# DATA PROVIDED:

------------------------------

/-- EQ (40_alu.md, EQ): 1 or 0 at the destination by equality, which never faults itself. -/
def Obligations.EqResult : Prop :=
  ∀ (s : State) (a b : Source) (d : Destination) (va vb : Word) (x : Nat), s.readOperand a = .ok va →
    s.readOperand b = .ok vb → s.destAddress d = .ok x →
    (s.pc + 4 ≤ s.config.addrMax → va = vb →
      exec (.eq a b d) s = .next { s with mem := s.mem.write x 1, pc := s.pc + 4, status := .paused }) ∧
    (s.pc + 4 ≤ s.config.addrMax → va ≠ vb →
      exec (.eq a b d) s = .next { s with mem := s.mem.write x 0, pc := s.pc + 4, status := .paused }) ∧
    (s.config.addrMax < s.pc + 4 →
      exec (.eq a b d) s =
        .next { s with status := .faulted, fault := some ⟨.overflow, s.pc, ((s.pc + 4 : Nat) : Int)⟩ })

/-- IN (41_io.md, IN): takes the front word, or blocks with nothing but the status changed; a fault of Advance consumes
no word. -/
def Obligations.InResult : Prop :=
  ∀ (s : State) (d : Destination) (x : Nat), s.destAddress d = .ok x →
    (∀ v rest, s.input = v :: rest → s.pc + 2 ≤ s.config.addrMax →
      exec (.inp d) s =
        .next { s with mem := s.mem.write x v, pc := s.pc + 2, input := rest, status := .paused }) ∧
    (s.input = [] → exec (.inp d) s = .next { s with status := .pendingInput }) ∧
    (s.input ≠ [] → s.config.addrMax < s.pc + 2 →
      exec (.inp d) s =
        .next { s with status := .faulted, fault := some ⟨.overflow, s.pc, ((s.pc + 2 : Nat) : Int)⟩ })

/-- OUT (41_io.md, OUT): the operand joins the output Device at the back; it never blocks. -/
def Obligations.OutResult : Prop :=
  ∀ (s : State) (a : Source) (v : Word), s.readOperand a = .ok v →
    (s.pc + 2 ≤ s.config.addrMax →
      exec (.out a) s = .next { s with output := s.output ++ [v], pc := s.pc + 2, status := .paused }) ∧
    (s.config.addrMax < s.pc + 2 →
      exec (.out a) s =
        .next { s with status := .faulted, fault := some ⟨.overflow, s.pc, ((s.pc + 2 : Nat) : Int)⟩ })

/-- JNZ (42_control.md, JNZ): taken on a non-zero operand, to a target that is not negative; else three words on, and
then the target is not looked at. -/
def Obligations.JnzResult : Prop :=
  ∀ (s : State) (a target : Source) (v w : Word), s.readOperand a = .ok v → s.readOperand target = .ok w →
    (v ≠ 0 → 0 ≤ w → exec (.jnz a target) s = .next { s with pc := w.toNat, status := .paused }) ∧
    (v ≠ 0 → w < 0 →
      exec (.jnz a target) s = .next { s with status := .faulted, fault := some ⟨.negativeAddress, s.pc, w⟩ }) ∧
    (v = 0 → s.pc + 3 ≤ s.config.addrMax →
      exec (.jnz a target) s = .next { s with pc := s.pc + 3, status := .paused }) ∧
    (v = 0 → s.config.addrMax < s.pc + 3 →
      exec (.jnz a target) s =
        .next { s with status := .faulted, fault := some ⟨.overflow, s.pc, ((s.pc + 3 : Nat) : Int)⟩ })

/-- JZ (42_control.md, JZ): JNZ with the condition reversed. -/
def Obligations.JzResult : Prop :=
  ∀ (s : State) (a target : Source) (v w : Word), s.readOperand a = .ok v → s.readOperand target = .ok w →
    (v = 0 → 0 ≤ w → exec (.jz a target) s = .next { s with pc := w.toNat, status := .paused }) ∧
    (v = 0 → w < 0 →
      exec (.jz a target) s = .next { s with status := .faulted, fault := some ⟨.negativeAddress, s.pc, w⟩ }) ∧
    (v ≠ 0 → s.pc + 3 ≤ s.config.addrMax →
      exec (.jz a target) s = .next { s with pc := s.pc + 3, status := .paused }) ∧
    (v ≠ 0 → s.config.addrMax < s.pc + 3 →
      exec (.jz a target) s =
        .next { s with status := .faulted, fault := some ⟨.overflow, s.pc, ((s.pc + 3 : Nat) : Int)⟩ })

/-- ADJ (43_base.md, ADJ): the exact sum of the old base and the operand, or `Overflow` with the exact value. -/
def Obligations.AdjResult : Prop :=
  ∀ (s : State) (a : Source) (v : Word), s.readOperand a = .ok v →
    (s.config.inRange (s.base + v) → s.pc + 2 ≤ s.config.addrMax →
      exec (.adj a) s = .next { s with base := s.base + v, pc := s.pc + 2, status := .paused }) ∧
    (¬ s.config.inRange (s.base + v) →
      exec (.adj a) s = .next { s with status := .faulted, fault := some ⟨.overflow, s.pc, s.base + v⟩ }) ∧
    (s.config.inRange (s.base + v) → s.config.addrMax < s.pc + 2 →
      exec (.adj a) s =
        .next { s with status := .faulted, fault := some ⟨.overflow, s.pc, ((s.pc + 2 : Nat) : Int)⟩ })

/-- HLT (42_control.md, HLT): pc one past it and the status Halted; `Overflow` at the top of the address space. -/
def Obligations.HltResult : Prop :=
  ∀ s : State,
    (s.pc + 1 ≤ s.config.addrMax → exec .hlt s = .next { s with pc := s.pc + 1, status := .halted }) ∧
    (s.config.addrMax < s.pc + 1 →
      exec .hlt s = .next { s with status := .faulted, fault := some ⟨.overflow, s.pc, ((s.pc + 1 : Nat) : Int)⟩ })

/-- Operands are resolved in parameter order, sources and destination alike, before anything else an instruction does,
and the first that fails is the fault (60_exceptions.md R89, stage 7; 41_io.md R78 for IN on an empty Device). -/
def Obligations.OperandFaultOrder : Prop :=
  ∀ (s : State) (r : Raised),
    (∀ (a b : Source) (d : Destination) (i : Instr),
      i = .add a b d ∨ i = .mul a b d ∨ i = .lt a b d ∨ i = .eq a b d →
      s.readOperand a = .error r ∨
        (∃ v, s.readOperand a = .ok v) ∧ s.readOperand b = .error r ∨
        (∃ v, s.readOperand a = .ok v) ∧ (∃ v, s.readOperand b = .ok v) ∧ s.destAddress d = .error r →
      exec i s = .next { s with status := .faulted, fault := some ⟨r.cause, s.pc, r.info⟩ }) ∧
    (∀ (a t : Source) (i : Instr), i = .jnz a t ∨ i = .jz a t →
      s.readOperand a = .error r ∨ (∃ v, s.readOperand a = .ok v) ∧ s.readOperand t = .error r →
      exec i s = .next { s with status := .faulted, fault := some ⟨r.cause, s.pc, r.info⟩ }) ∧
    (∀ (a : Source) (i : Instr), i = .out a ∨ i = .adj a → s.readOperand a = .error r →
      exec i s = .next { s with status := .faulted, fault := some ⟨r.cause, s.pc, r.info⟩ }) ∧
    (∀ d : Destination, s.destAddress d = .error r →
      exec (.inp d) s = .next { s with status := .faulted, fault := some ⟨r.cause, s.pc, r.info⟩ })

/-- 10_state.md R20: how each instruction moves pc when it does not fault. -/
def Obligations.PcAfterEachInstruction : Prop :=
  ∀ s t : State,
    (∀ (a b : Source) (d : Destination) (i : Instr),
      i = .add a b d ∨ i = .mul a b d ∨ i = .lt a b d ∨ i = .eq a b d → exec i s = .next t → t.status ≠ .faulted →
      t.pc = s.pc + 4) ∧
    (∀ d : Destination, exec (.inp d) s = .next t → t.status ≠ .faulted →
      (s.input ≠ [] → t.pc = s.pc + 2) ∧ (s.input = [] → t.pc = s.pc)) ∧
    (∀ (a : Source) (i : Instr), i = .out a ∨ i = .adj a → exec i s = .next t → t.status ≠ .faulted →
      t.pc = s.pc + 2) ∧
    (∀ (a target : Source) (i : Instr), i = .jnz a target ∨ i = .jz a target → exec i s = .next t →
      t.status ≠ .faulted →
      ∃ v w, s.readOperand a = .ok v ∧ s.readOperand target = .ok w ∧
        ((i = .jnz a target ↔ v ≠ 0) → (t.pc : Int) = w) ∧ (¬ (i = .jnz a target ↔ v ≠ 0) → t.pc = s.pc + 3)) ∧
    (exec .hlt s = .next t → t.status ≠ .faulted → t.pc = s.pc + 1)

/-- The frame of the instructions that store (ADD, MUL, LT, EQ, IN), whatever they end in: every cell but the
destination's reads as before, base and output Device are unchanged, the input Device loses at most its front word and
that only to IN, and the fault record changes only with a fault (10_state.md R18; 20_memory.md R46). -/
def Obligations.StoringFrame : Prop :=
  ∀ (s t : State) (d : Destination) (i : Instr),
    (∃ a b, i = .add a b d ∨ i = .mul a b d ∨ i = .lt a b d ∨ i = .eq a b d) ∨ i = .inp d →
    Memory.wf s.mem = true → exec i s = .next t →
    t.config = s.config ∧ t.imageLen = s.imageLen ∧ t.base = s.base ∧ t.output = s.output ∧
    (t.input = s.input ∨ i = .inp d ∧ ∃ v, s.input = v :: t.input) ∧
    (t.status ≠ .faulted → t.fault = s.fault) ∧
    (∀ x, s.destAddress d = .ok x → ∀ y, y ≠ x → t.memRead y = s.memRead y) ∧
    ((∀ x, s.destAddress d ≠ .ok x) → ∀ y, t.memRead y = s.memRead y)

/-- The frame of the instructions that store nothing (OUT, JNZ, JZ, ADJ, HLT), whatever they end in: every cell reads as
before, only ADJ changes base, only OUT the output Device (10_state.md R18; 20_memory.md R46). -/
def Obligations.NonStoringFrame : Prop :=
  ∀ (s t : State) (a target : Source) (i : Instr),
    i = .out a ∨ i = .jnz a target ∨ i = .jz a target ∨ i = .adj a ∨ i = .hlt → exec i s = .next t →
    t.config = s.config ∧ t.imageLen = s.imageLen ∧ t.mem = s.mem ∧ (∀ y, t.memRead y = s.memRead y) ∧
    t.input = s.input ∧ (t.status ≠ .faulted → t.fault = s.fault) ∧
    (i ≠ .adj a → t.base = s.base) ∧
    (t.output = s.output ∨ i = .out a ∧ ∃ v, s.readOperand a = .ok v ∧ t.output = s.output ++ [v])

/-! ## The run operations -/

/-- 10_state.md R25: no run operation ends in Running, so the host never reads it. -/
def Obligations.RunsNeverEndRunning : Prop :=
  ∀ (op : RunOp) (fuel : Nat) (s t : State), run op fuel s = .returned t →
    t.status = .paused ∨ t.status = .pendingInput ∨ t.status = .halted ∨ t.status = .faulted

/-- The run operation `step()` is the machine's step, one instruction (60_exceptions.md R97). -/
def Obligations.StepOperationIsTheStep : Prop :=
  ∀ (fuel : Nat) (s t : State), run .step (fuel + 1) s = .returned t ↔ step s = .next t

/-- `runToOutput` returns Paused exactly with one new output word, the others with none (60_exceptions.md R98, R105). -/
def Obligations.RunToOutputStops : Prop :=
  ∀ (fuel : Nat) (s t : State), s.status.terminal = false → run .runToOutput fuel s = .returned t →
    (t.status = .paused ∧ ∃ v, t.output = s.output ++ [v]) ∨
    ((t.status = .pendingInput ∨ t.status = .halted ∨ t.status = .faulted) ∧ t.output = s.output)

/-- `runToAnyIO` returns Paused exactly after one OUT or one consuming IN, the first I/O of the run
(60_exceptions.md R99, R105). -/
def Obligations.RunToAnyIOStops : Prop :=
  ∀ (fuel : Nat) (s t : State), s.status.terminal = false → run .runToAnyIO fuel s = .returned t →
    (t.status = .paused ∧ (∃ v, t.output = s.output ++ [v]) ∧ t.input = s.input) ∨
    (t.status = .paused ∧ t.output = s.output ∧ ∃ v, s.input = v :: t.input) ∨
    ((t.status = .pendingInput ∨ t.status = .halted ∨ t.status = .faulted) ∧ t.output = s.output ∧ t.input = s.input)

/-- `runToCompletion` returns only when it halts, blocks or faults, and the words it consumed and produced went through
the Devices in order (60_exceptions.md R100, R105; 20_memory.md R48). -/
def Obligations.RunToCompletionStops : Prop :=
  ∀ (fuel : Nat) (s t : State), s.status.terminal = false → run .runToCompletion fuel s = .returned t →
    (t.status = .pendingInput ∧ t.input = [] ∨ t.status = .halted ∨ t.status = .faulted) ∧
    (∃ taken, s.input = taken ++ t.input) ∧ ∃ made, t.output = s.output ++ made

/-- More fuel never changes what a run operation returns (60_exceptions.md R101, R121; notes/assumptions/7.md). -/
def Obligations.MoreFuelSameReturn : Prop :=
  ∀ (op : RunOp) (n m : Nat) (s t : State), run op n s = .returned t → n ≤ m → run op m s = .returned t

/-- Splitting a run into steps does not change its result (60_exceptions.md R107): a completed run is some number of
steps, and steps that reach a terminal status are a completed run. -/
def Obligations.StepsSplitRuns : Prop :=
  ∀ s t : State,
    (∀ fuel, run .runToCompletion fuel s = .returned t → ∃ k, Host.Core.run Sys2Proof.core k s = .next t) ∧
    (∀ k, Host.Core.run Sys2Proof.core k s = .next t → t.status.terminal = true →
      ∃ fuel, run .runToCompletion fuel s = .returned t)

------------------------------

# TASK DETAILS:
Search the material above for lines containing the string "memRead", then pull them out.

# THE COMPLETED TASK:
    (∀ x, s.destAddress d = .ok x → ∀ y, y ≠ x → t.memRead y = s.memRead y) ∧
    ((∀ x, s.destAddress d ≠ .ok x) → ∀ y, t.memRead y = s.memRead y)
    t.config = s.config ∧ t.imageLen = s.imageLen ∧ t.mem = s.mem ∧ (∀ y, t.memRead y = s.memRead y) ∧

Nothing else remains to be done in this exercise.